• _PROBLEM STATEMENT_: Begin at the line below that has "theorem State.setW_errCode (s" and stop after the line that has "(s.setJ i r).a = s.a := rfl". Please restate only those lines, word for word.

---- MATERIAL FOR THIS EXERCISE

-- ==== Sys2Proof/Laws/State.lean ====
section
/-!
SUPPORT. The small lemmas of the state's updates: one for each field of each update, so that no later proof
unfolds one; and what reading a register gives after a register write.
-/

namespace Sys2Proof.Machine

/-! ### setW -/

@[simp] theorem State.setW_params (s : State) (i : WDst) (v : Wide) :
    (s.setW i v).params = s.params := rfl

@[simp] theorem State.setW_w (s : State) (i : WDst) (v : Wide) :
    (s.setW i v).w = s.w.set i.val v := rfl

@[simp] theorem State.setW_hh (s : State) (i : WDst) (v : Wide) :
    (s.setW i v).hh = s.hh := rfl

@[simp] theorem State.setW_hn (s : State) (i : WDst) (v : Wide) :
    (s.setW i v).hn = s.hn := rfl

@[simp] theorem State.setW_hs (s : State) (i : WDst) (v : Wide) :
    (s.setW i v).hs = s.hs := rfl

@[simp] theorem State.setW_j (s : State) (i : WDst) (v : Wide) :
    (s.setW i v).j = s.j := rfl

@[simp] theorem State.setW_a (s : State) (i : WDst) (v : Wide) :
    (s.setW i v).a = s.a := rfl

@[simp] theorem State.setW_err (s : State) (i : WDst) (v : Wide) :
    (s.setW i v).err = s.err := rfl

@[simp] theorem State.setW_errCode (s : State) (i : WDst) (v : Wide) :
    (s.setW i v).errCode = s.errCode := rfl

@[simp] theorem State.setW_errCmd (s : State) (i : WDst) (v : Wide) :
    (s.setW i v).errCmd = s.errCmd := rfl

@[simp] theorem State.setW_mlen (s : State) (i : WDst) (v : Wide) :
    (s.setW i v).mlen = s.mlen := rfl

@[simp] theorem State.setW_msg (s : State) (i : WDst) (v : Wide) :
    (s.setW i v).msg = s.msg := rfl

@[simp] theorem State.setW_source (s : State) (i : WDst) (v : Wide) :
    (s.setW i v).source = s.source := rfl

@[simp] theorem State.setW_signing (s : State) (i : WDst) (v : Wide) :
    (s.setW i v).signing = s.signing := rfl

@[simp] theorem State.setW_pending (s : State) (i : WDst) (v : Wide) :
    (s.setW i v).pending = s.pending := rfl

@[simp] theorem State.setW_replies (s : State) (i : WDst) (v : Wide) :
    (s.setW i v).replies = s.replies := rfl

/-! ### setJ -/

@[simp] theorem State.setJ_params (s : State) (i : JReg) (r : Jacobian) :
    (s.setJ i r).params = s.params := rfl

@[simp] theorem State.setJ_w (s : State) (i : JReg) (r : Jacobian) :
    (s.setJ i r).w = s.w := rfl

@[simp] theorem State.setJ_hh (s : State) (i : JReg) (r : Jacobian) :
    (s.setJ i r).hh = s.hh := rfl

@[simp] theorem State.setJ_hn (s : State) (i : JReg) (r : Jacobian) :
    (s.setJ i r).hn = s.hn := rfl

@[simp] theorem State.setJ_hs (s : State) (i : JReg) (r : Jacobian) :
    (s.setJ i r).hs = s.hs := rfl

@[simp] theorem State.setJ_j (s : State) (i : JReg) (r : Jacobian) :
    (s.setJ i r).j = s.j.set i.val r := rfl

@[simp] theorem State.setJ_a (s : State) (i : JReg) (r : Jacobian) :
    (s.setJ i r).a = s.a := rfl

@[simp] theorem State.setJ_err (s : State) (i : JReg) (r : Jacobian) :
    (s.setJ i r).err = s.err := rfl

@[simp] theorem State.setJ_errCode (s : State) (i : JReg) (r : Jacobian) :
    (s.setJ i r).errCode = s.errCode := rfl

@[simp] theorem State.setJ_errCmd (s : State) (i : JReg) (r : Jacobian) :
    (s.setJ i r).errCmd = s.errCmd := rfl

@[simp] theorem State.setJ_mlen (s : State) (i : JReg) (r : Jacobian) :
    (s.setJ i r).mlen = s.mlen := rfl

@[simp] theorem State.setJ_msg (s : State) (i : JReg) (r : Jacobian) :
    (s.setJ i r).msg = s.msg := rfl

@[simp] theorem State.setJ_source (s : State) (i : JReg) (r : Jacobian) :
    (s.setJ i r).source = s.source := rfl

--------

• _FINISHED TASK_:
@[simp] theorem State.setW_errCode (s : State) (i : WDst) (v : Wide) :
    (s.setW i v).errCode = s.errCode := rfl

@[simp] theorem State.setW_errCmd (s : State) (i : WDst) (v : Wide) :
    (s.setW i v).errCmd = s.errCmd := rfl

@[simp] theorem State.setW_mlen (s : State) (i : WDst) (v : Wide) :
    (s.setW i v).mlen = s.mlen := rfl

@[simp] theorem State.setW_msg (s : State) (i : WDst) (v : Wide) :
    (s.setW i v).msg = s.msg := rfl

@[simp] theorem State.setW_source (s : State) (i : WDst) (v : Wide) :
    (s.setW i v).source = s.source := rfl

@[simp] theorem State.setW_signing (s : State) (i : WDst) (v : Wide) :
    (s.setW i v).signing = s.signing := rfl

@[simp] theorem State.setW_pending (s : State) (i : WDst) (v : Wide) :
    (s.setW i v).pending = s.pending := rfl

@[simp] theorem State.setW_replies (s : State) (i : WDst) (v : Wide) :
    (s.setW i v).replies = s.replies := rfl

/-! ### setJ -/

@[simp] theorem State.setJ_params (s : State) (i : JReg) (r : Jacobian) :
    (s.setJ i r).params = s.params := rfl

@[simp] theorem State.setJ_w (s : State) (i : JReg) (r : Jacobian) :
    (s.setJ i r).w = s.w := rfl

@[simp] theorem State.setJ_hh (s : State) (i : JReg) (r : Jacobian) :
    (s.setJ i r).hh = s.hh := rfl

@[simp] theorem State.setJ_hn (s : State) (i : JReg) (r : Jacobian) :
    (s.setJ i r).hn = s.hn := rfl

@[simp] theorem State.setJ_hs (s : State) (i : JReg) (r : Jacobian) :
    (s.setJ i r).hs = s.hs := rfl

@[simp] theorem State.setJ_j (s : State) (i : JReg) (r : Jacobian) :
    (s.setJ i r).j = s.j.set i.val r := rfl

@[simp] theorem State.setJ_a (s : State) (i : JReg) (r : Jacobian) :
    (s.setJ i r).a = s.a := rfl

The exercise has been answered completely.